Seth Kirby and Bianca Layog are both creative writing majors at the arts academy, although both began writing at different times in their lives and for different reasons.
“For me it happened around sixth grade,” Seth said. “It was around Halloween and we were assigned to write a short story, a horror story. At the time I was really into Goosebumps and Michigan Chiller books so I wanted to write something that was kind of inspired by that. I presented it in class and everyone loved it. It was a big confidence boost for me, at the time I didn’t know what I wanted to do. It was something I could do that I liked.”
Bianca focused on music more throughout her childhood but always liked writing and felt like it was something she could do for herself.
“It was almost refreshing because it was something my parents didn’t interfere with. I felt like I could do whatever I wanted with it and didn’t take it seriously, but I knew that it was important to me.”
When a middle school english teacher asked her to start writing feature articles for the school newspaper she said yes, and while she enjoyed the challenge of providing articles for the paper, she missed creative writing.
“My mom and I were walking home from school and she said ‘I know someone from your orchestra who applied to Interlochen for violin, you should look into that.’ I said that it sounded like a cool place, but I wasn’t going to major in violin.’ It was a conversation,” Bianca said.
The creative writing classes are heavily discussion based and cover a broad range of different kinds of writing. Seth and Bianca have studied poetry, nonfiction writing and classes that have combined genres into a hybrid format writing.
“In our creative writing classes we usually sit around a table and the teacher’s will open whatever we’re talking up for discussion. So we’ll be talking to each other, bouncing ideas off of each other,” Bianca said.
Both students agreed that their classes weren’t like traditional high school classes in that there is a collaborative environment where each student contributes to a discussion and the teacher isn’t talking at students.
“I don’t think there’s a single class that isn’t focused around a discussion or a peer review or something like that. A teacher may be leading the class, but everybody’s voice is considered,” Seth said.

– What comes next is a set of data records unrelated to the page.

/-- R70: no read changes any state; a read made again answers the same word while only further reads have come
between (they change the agenda and the last answer alone); and a write that changes state is one to CTRL, STATUS, CMD,
SIGN or a limb window. -/
def Obligations.ReadsChangeNothing : Prop :=
  (∀ (s : State) (off : Offset) (width : Width) (rest : List Event),
    s.agenda = .port off (.read width) :: rest →
    ∃ t, step s = .next t ∧ t = { s with agenda := rest, response := t.response } ∧
      ∀ (later : List Event) (answer : Option Response),
        ∃ u, step { t with agenda := .port off (.read width) :: later, response := answer } = .next u ∧
          u.response = t.response) ∧
  (∀ (s : State) (off : Offset) (width : Width) (v : Word) (rest : List Event),
    s.agenda = .port off (.write width v) :: rest →
    ∃ t, step s = .next t ∧
      (t ≠ { s with agenda := rest, response := t.response } →
        off = 0x008#15 ∨ off = 0x00C#15 ∨ off = 0x010#15 ∨ off = 0x018#15 ∨
          (0x1000 ≤ off.toNat ∧ off.toNat < 0x5000)))

/-- R62: an access of another width or at a misaligned offset gets a bus error and changes no state; a read so refused
carries data 0. -/
def Obligations.BadAccessesGetABusError : Prop :=
  ∀ (s : State) (off : Offset) (op : HostOp) (rest : List Event), s.agenda = .port off op :: rest →
    (op.width ≠ .w32 ∨ off.toNat % 4 ≠ 0) →
    ∃ e, step s = .next { s with agenda := rest, response := some e } ∧
      (∀ width, op = .read width → e = .readError 0#32) ∧ (∀ width v, op = .write width v → e = .writeError)

/-- R64: a reserved offset reads 0 and ignores writes, with a normal response, busy or idle. -/
def Obligations.ReservedOffsetsReadZero : Prop :=
  ∀ (s : State) (off : Offset) (rest : List Event), off.toNat % 4 = 0 →
    ((0x01C ≤ off.toNat ∧ off.toNat < 0x1000) ∨ 0x5000 ≤ off.toNat) →
    (s.agenda = .port off (.read .w32) :: rest →
      step s = .next { s with agenda := rest, response := some (.readData 0#32) }) ∧
    (∀ v, s.agenda = .port off (.write .w32 v) :: rest →
      step s = .next { s with agenda := rest, response := some .written })

/-- R27, R28: ID and PARAM read their hardwired values, busy or idle, and ignore writes. -/
def Obligations.IdentificationIsHardwired : Prop :=
  ∀ (s : State) (rest : List Event),
    (s.agenda = .port 0x000#15 (.read .w32) :: rest →
      step s = .next { s with agenda := rest, response := some (.readData 0x52534131#32) }) ∧
    (s.agenda = .port 0x004#15 (.read .w32) :: rest →
      step s = .next { s with agenda := rest, response := some (.readData 0x02002008#32) }) ∧
    (∀ v, s.agenda = .port 0x000#15 (.write .w32 v) :: rest ∨ s.agenda = .port 0x004#15 (.write .w32 v) :: rest →
      step s = .next { s with agenda := rest, response := some .written })

/-- R65: the limb a window offset selects, by division and by bit fields, and every limb has its offset. -/
def Obligations.LimbWindowSelectsTheLimb : Prop :=
  (∀ off : Offset, off.toNat % 4 = 0 → 0x1000 ≤ off.toNat → off.toNat < 0x5000 →
    ∃ (r : Reg) (i : Fin Config.maxLimbs), locate off = .limb r i ∧
      r.val = (off.toNat - 0x1000) / 0x800 ∧ i.val = (off.toNat - 0x1000) % 0x800 / 4 ∧
      r.val + 2 = (off.extractLsb' 11 4).toNat ∧ i.val = (off.extractLsb' 2 9).toNat) ∧
  (∀ (r : Reg) (i : Fin Config.maxLimbs),
    locate (BitVec.ofNat 15 (0x1000 + 0x800 * r.val + 4 * i.val)) = .limb r i)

Both Bianca and Seth are eloquent with their words and easy to talk to, and no doubt some of these speaking skills are influenced by being writers, but they’ve also sharpened their ideas and speaking skills through having to be vocal in their workshop style classes.
“That was one of my biggest problems coming in here freshmen year. I did not know how to speak for myself. I thought, ‘Oh my God am I supposed to be here?’”
Bianca has found that she very much belongs at the school and recently has been drawn towards nonfiction writing after taking a nonfiction writing class. She’s interested in combining academic voices with nonfiction writing and recently wrote a personal essay that she formatted as a paper.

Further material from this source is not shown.